The parameter "numclfs" (NumClfs in the API) determines the number of elementary search stages to be passed until success and has been explained in Lesson 3. The transformation functions are trained from examples and the next 5 parameters directly affect the generation of these examples.
To obtain these examples random perspectives are generated as randomly transformed feature windows about the position of the training pattern.
We then have to find a function which, from the contents of such a random perspective, computes the right transformation to find back to the right perspective, which is just the original feature window about the position of the training pattern. But this right transformation is just the inverse of the transformation with which the random perspective was generated. So the pair (perspective content, inverse transformation) is a randomly generated (input, output)-example of the function to be found.
The total number of such examples is given by SampleSize. The algorithm then determines a function which approximates the corresponding inverse transformation for each example. The method of regularized least squares is used. The coefficients parameterizing this function are stored with the classifier.
This function has as many components as the corresponding transformations. We first consider the most simple case of the "position" invariance, where there are only two components for the shift in X- and Y-direction respectively.

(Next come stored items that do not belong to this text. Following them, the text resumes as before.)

-- ==== Sys2Proof/Machine/Operands.lean ====
section
/-! DEFINITION. Operand assembly (30_encoding.md R72) and the addressing modes (43_index_memory.md
R206): how a field of an instruction and the registers become a value, a target or an address. -/

namespace Sys2Proof.Machine

/-- `zext_16(nnn)` (R72). -/
def zext16 (nnn : Addr12) : Word := nnn.setWidth 16

/-- `zext_16` of a byte (R11). -/
def zextByte (b : Byte) : Word := b.setWidth 16

/-- The target of `1nnn`: `zext_16(w AND JUMP_MASK)` (R84). The mask clears the selector nibble, so it
is applied to the address field. -/
def jumpTarget (p : Params) (nnn : Addr12) : Word := zext16 nnn &&& p.jumpMask.bits

/-- Mode "absolute plus V0" (R206), the target of `Bnnn`: not masked to 12 bits (R138). -/
def indexedTarget (nnn : Addr12) (v0 : Byte) : Word := zext16 nnn + zextByte v0

/-- Mode "I-indirect": the address `I + k`, in full integer arithmetic (R56, R206). -/
def indirectAddr (index : Word) (k : Nat) : Nat := index.toNat + k

/-- Mode "font glyph": `V[x] * 5`, with no masking of `V[x]` (R202). -/
def glyphAddr (digit : Byte) : Word := zextByte digit * 5#16

/-- The exact sum `I + V[x]` of `Fx1E`, before any truncation (R201). -/
def indexSum (index : Word) (a : Byte) : Nat := index.toNat + a.toNat

/-- The decimal digits of a byte: hundreds, tens, ones (R203). -/
def decimalDigits (v : Byte) : List Byte :=
  [BitVec.ofNat 8 (v.toNat / 100), BitVec.ofNat 8 (v.toNat / 10 % 10), BitVec.ofNat 8 (v.toNat % 10)]

end Sys2Proof.Machine
end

The question one could ask would be: Which random transformations can be used? For higher stages of the elementary search we need only smaller transformations (in the sense that they effect smaller changes). But, even for the initial stage it makes no sense to generate perspectives which do not overlap with the original feature window because they could contain no more information about the original pattern and its position.
A good rule of thumb are shifts by at most 0.5 times the minimum of the feature window's width and height for the first stage. This is the default value of the parameter XYRadius. So if, for example, the feature window is 20x20 with the pattern position at the center, the examples are generated by shifting the window randomly by up to 10 pixels in each direction. If such a shifting transformation is given by (dX, dY) then (-dX, -dY) is the inverse which has to be learned.

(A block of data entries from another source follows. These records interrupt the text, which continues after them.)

/-- R78: the unknown words, family by family. The exact match of every digit is the spec's decision D10
(notes/assumptions/7.md). R76 is marked by the spec as its own inference. -/
def Obligations.UnknownWordsAreTheListedOnes : Prop :=
  ∀ w : Word, decodeWord w = none ↔
    (w.toNat / 4096 = 0x0 ∧ w ≠ 0x00E0#16 ∧ w ≠ 0x00EE#16) ∨
    (w.toNat / 4096 = 0x5 ∧ w.toNat % 16 ≠ 0) ∨
    (w.toNat / 4096 = 0x8 ∧ w.toNat % 16 ∈ [0x8, 0x9, 0xA, 0xB, 0xC, 0xD, 0xF]) ∨
    (w.toNat / 4096 = 0x9 ∧ w.toNat % 16 ≠ 0) ∨
    (w.toNat / 4096 = 0xE ∧ w.toNat % 256 ∉ [0x9E, 0xA1]) ∨
    (w.toNat / 4096 = 0xF ∧
      w.toNat % 256 ∉ [0x07, 0x0A, 0x15, 0x18, 0x1E, 0x29, 0x33, 0x55, 0x65])

/-- Decoding the bytes of any well-formed instruction gives it back, with the bytes after it. -/
def Obligations.DecodeOfEncode : Prop :=
  ∀ (i : Instr) (rest : List Byte), i.wf = true → decode (encode i ++ rest) = .ok (i, rest)

/-- Encoding what a word decodes to gives the word back: no bit of a word is dropped. -/
def Obligations.EncodeOfDecode : Prop :=
  ∀ (w : Word) (i : Instr), decodeWord w = some i → encodeWord i = w

/-! ### The cycle (40_cycle_engine.md, 60_exceptions.md) -/

/-- A step runs the instruction the two bytes at PC decode to, big-endian, and then, if it gives a next
state, the timer step and the report step; a fatal condition ends the step. The equation on
the whole next state holds choices: `changed` is DRAW and DRAW is then cleared (the spec's decision D9), and
the timers also run in a waiting `Fx0A` (its D16; both notes/assumptions/7.md). The rest are the model's own
fields: `out` latches the outputs (notes/assumptions/4.md), `rndIndex` counts the cycle
(notes/assumptions/2.md), and `lifecycle` becomes running and is the premise that the state was reset
(notes/assumptions/3.md). -/
def Obligations.StepRunsTheDecodedInstruction : Prop :=
  ∀ (s : State) (i : Instr), s.lifecycle ≠ .created → s.pc.toNat ≤ 0xFFE →
    decode [s.readMem s.pc.toNat, s.readMem (s.pc.toNat + 1)] = .ok (i, []) →
    (∀ u, exec i s = .next u → step s = .next
      { u with
        dt := countDown u.dt
        st := countDown u.st
        draw := false
        out := { status := .ok, changed := u.draw, beep := u.st == 1#8 }
        rndIndex := u.rndIndex + 1
        lifecycle := .running }) ∧
    (∀ f, exec i s = .fault f → step s = .fault f)

/-- R270, R271 and the step of R272: each counter loses 1 in every completed cycle when it is above 0 and
stays at 0; it is counted down from the value execute left, also when the word is unknown; the beep is ST
= 1 before the count. That the timers also run after an unknown word and in a waiting `Fx0A` are the
spec's decisions D11 and D16 (notes/assumptions/7.md). -/
def Obligations.TimersCountDownOncePerCycle : Prop :=
  (∀ (s u : State) (i : Instr), s.fetches i → exec i s = .next u →
    ∃ t, step s = .next t ∧ (0 < u.dt.toNat → t.dt.toNat = u.dt.toNat - 1) ∧
      (u.dt.toNat = 0 → t.dt.toNat = 0) ∧ (0 < u.st.toNat → t.st.toNat = u.st.toNat - 1) ∧
      (u.st.toNat = 0 → t.st.toNat = 0) ∧ (t.out.beep = true ↔ u.st = 1#8)) ∧
  (∀ s : State, s.lifecycle ≠ .created → s.pc.toNat ≤ 0xFFE → decodeWord s.wordAtPc = none →
    ∃ t, step s = .next t ∧ (0 < s.dt.toNat → t.dt.toNat = s.dt.toNat - 1) ∧
      (s.dt.toNat = 0 → t.dt.toNat = 0) ∧ (0 < s.st.toNat → t.st.toNat = s.st.toNat - 1) ∧
      (s.st.toNat = 0 → t.st.toNat = 0) ∧ (t.out.beep = true ↔ s.st = 1#8))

The space of possible transformations (or perspective changes) is a square of side length 21, from which the training examples are chosen. So, the algorithm attempts to locate the pattern from a distance of roughly XY-radius times the size of the feature window. This means that the Step in the search parameters can be chosen accordingly.

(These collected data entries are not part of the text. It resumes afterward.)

/-! ### Results and flags as numbers (R167 to R171) -/

theorem flagByte_toNat (f : Bool) : (flagByte f).toNat = f.toNat := by
  cases f <;> rfl

theorem flagByte_decide (p : Prop) [Decidable p] :
    flagByte (decide p) = if p then 1#8 else 0#8 := by
  by_cases hp : p <;> simp [flagByte, hp]

/-- A difference of bytes is the difference of the numbers, modulo 256. -/
theorem byte_sub_toNat (a b : Byte) : ((a - b).toNat : Int) = (a.toNat - b.toNat : Int) % 256 := by
  have ha := a.isLt
  have hb := b.isLt
  rw [BitVec.toNat_sub]
  omega

theorem flagByte_shiftOutLow_toNat (a : Byte) : (flagByte (shiftOutLow a)).toNat = a.toNat % 2 := by
  rw [flagByte_toNat, shiftOutLow, BitVec.getLsbD, Nat.toNat_testBit, pow_zero, Nat.div_one]

theorem flagByte_shiftOutHigh_toNat (a : Byte) :
    (flagByte (shiftOutHigh a)).toNat = a.toNat / 128 := by
  have ha := a.isLt
  rw [flagByte_toNat, shiftOutHigh, BitVec.getLsbD, Nat.toNat_testBit]
  omega

/-! ### Instructions that write no flag -/

/-- Settles O21: the rule for a write of `V[x]`; a sum of bytes is the sum of the numbers modulo 256. -/
theorem immediateLoadAndAdd : Obligations.ImmediateLoadAndAdd := by
  refine ⟨encodedAs_row (.ldImm 0 0), encodedAs_row (.addImm 0 0), fun s x nn => ⟨?_, ?_⟩⟩
  · exact ⟨_, rfl, s.setV_advance_spec x nn⟩
  · obtain ⟨hres, hrest⟩ := s.setV_advance_spec x (s.getV x + nn)
    exact ⟨_, rfl, by rw [hres, BitVec.toNat_add], hrest⟩

/-- Settles O22: the rule for a write of `V[x]`, with the operation read bit by bit. -/
theorem copyAndBitwise : Obligations.CopyAndBitwise := by
  refine ⟨encodedAs_row (.ldReg 0 0), encodedAs_row (.or 0 0), encodedAs_row (.and 0 0),
    encodedAs_row (.xor 0 0), fun s x y => ⟨?_, ?_, ?_, ?_⟩⟩
  · exact ⟨_, rfl, s.setV_advance_spec x (s.getV y)⟩
  · obtain ⟨hres, hpc, hframe⟩ := s.setV_advance_spec x (s.getV x ||| s.getV y)
    exact ⟨_, rfl, hpc, hframe, fun b _ => by rw [hres, BitVec.getLsbD_or]⟩
  · obtain ⟨hres, hpc, hframe⟩ := s.setV_advance_spec x (s.getV x &&& s.getV y)
    exact ⟨_, rfl, hpc, hframe, fun b _ => by rw [hres, BitVec.getLsbD_and]⟩
  · obtain ⟨hres, hpc, hframe⟩ := s.setV_advance_spec x (s.getV x ^^^ s.getV y)
    exact ⟨_, rfl, hpc, hframe, fun b _ => by rw [hres, BitVec.getLsbD_xor, Bool.xor]⟩

/-- Settles O26: the rule for a write of `V[x]`, which asks nothing of the random byte. -/
theorem rndMasksTheRandomByte : Obligations.RndMasksTheRandomByte :=
  ⟨encodedAs_row (.rnd 0 0), fun s x nn => ⟨_, rfl, s.setV_advance_spec x (s.randomByte &&& nn)⟩⟩

/-! ### Instructions that write a flag -/

/-- Settles O23: the rule for a result and a flag, with the carry of the exact sum. -/
theorem addSetsCarry : Obligations.AddSetsCarry := by
  refine ⟨encodedAs_row (.addReg 0 0), fun s x y => ?_⟩
  obtain ⟨hres, hflag, hrest⟩ := s.setResultAndFlag_advance_spec x (s.getV x + s.getV y)
    (carryFlag (s.getV x) (s.getV y))
  exact ⟨_, rfl, fun hx => by rw [hres hx, BitVec.toNat_add], hflag.trans (flagByte_decide _), hrest⟩

/-- A subtraction with NOT borrow, whichever registers hold the operands (R168, R170). -/
theorem setDifference_advance_spec {s t : State} {x : Reg} {a b : Byte}
    (h : t = (s.setResultAndFlag x (a - b) (notBorrowFlag a b)).advance) :
    (x ≠ regF → ((t.getV x).toNat : Int) = (a.toNat - b.toNat : Int) % 256) ∧
      t.getV regF = (if a.toNat ≥ b.toNat then 1#8 else 0#8) ∧
      t.pc = s.pc + 2#16 ∧ OnlyChanges s t [.v x, .v regF, .pc] := by
  subst h
  obtain ⟨hres, hflag, hrest⟩ := s.setResultAndFlag_advance_spec x (a - b) (notBorrowFlag a b)
  exact ⟨fun hx => by rw [hres hx, byte_sub_toNat], hflag.trans (flagByte_decide _), hrest⟩

/-- Settles O24: one subtraction, with the operands exchanged in `8xy7`. -/
theorem subtractSetsNotBorrow : Obligations.SubtractSetsNotBorrow :=
  ⟨encodedAs_row (.sub 0 0), encodedAs_row (.subn 0 0), fun _ _ _ =>
    ⟨⟨_, rfl, setDifference_advance_spec rfl⟩, ⟨_, rfl, setDifference_advance_spec rfl⟩⟩⟩

/-- Settles O25: the rule for a result and a flag, with the shift and its lost bit as numbers. -/
theorem shiftsSetTheBitShiftedOut : Obligations.ShiftsSetTheBitShiftedOut := by
  refine ⟨encodedAs_row (.shr 0 0), encodedAs_row (.shl 0 0), fun s x y => ⟨?_, ?_⟩⟩
  · obtain ⟨hres, hflag, hrest⟩ :=
      s.setResultAndFlag_advance_spec x (s.getV x >>> 1) (shiftOutLow (s.getV x))
    exact ⟨_, rfl, fun hx => by rw [hres hx, BitVec.toNat_ushiftRight, Nat.shiftRight_one],
      by rw [hflag, flagByte_shiftOutLow_toNat], hrest⟩
  · obtain ⟨hres, hflag, hrest⟩ :=
      s.setResultAndFlag_advance_spec x (s.getV x <<< 1) (shiftOutHigh (s.getV x))
    exact ⟨_, rfl, fun hx => by rw [hres hx, BitVec.toNat_shiftLeft, Nat.shiftLeft_eq],
      by rw [hflag, flagByte_shiftOutHigh_toNat], hrest⟩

The situation is a bit more complicated for the case of "position+rotation+scale" invariance. In addition to the simple shift there are now two more parameters governing orientation and scale of a perspective in a way, that the training examples have to be chosen from a four-dimensional volume. The simple shifts are again controlled by the parameter XYRadius.
In addition to this the scale is delimited by the parameters MinScaleMinL and MaxScaleMaxL, while rotation is delimited by MinAngle and MaxAngle. The scale parameters are in natural units (multiplied by 100 to obtain %), the rotation parameters are expressed in radian.
If you want to train a classifier which is rotation-, but not scale-invariant, set both MinScaleMinL and MaxScaleMaxL to 1.0. The example volume is then only three dimensional, the density of examples is higher and you will obtain more accurate results as with additional scale invariance. Similarly, if the classifier shall be scale-, but not rotation-invariant, set MinAngle and MaxAngle to zero.
The default setting yield full rotation invariance and scale-invariance from 2/3 to 3/2 of the pattern size, a range of 9/4 which lies a little over the factor 2. Clearly, there are limits to scale invariance: a pattern may loose relevant features when down-scaled too much and acquire irrelevant features when up-scaled too much. Don't expect anything reasonable outside the range from 0.5 to 2.
The situation is similar for the "affine" invariance, only the example volume is now 6-dimensional. The delimiting parameters now refer to the singular value decomposition (short SVD) of the generated matrices. The SVD decomposes the matrix into a product of a rotation, a diagonal matrix, and another rotation.
MinScaleMinL and MaxScaleMaxL now give the minimal value for the smaller - and the maximal value for the larger of the singular values. The angular parameters delimit the total rotation implied by the two rotation matrices.
We have described the training of the displacement functions of the initial elementary search stage.
For the subsequent stages random perspectives are generated in exactly the same way, but they have already been corrected by the previous stages, in a way that the example perspectives are closer to target and the corresponding displacements are smaller. At this point you should try to create classifiers which are purely rotation or purely scale invariant.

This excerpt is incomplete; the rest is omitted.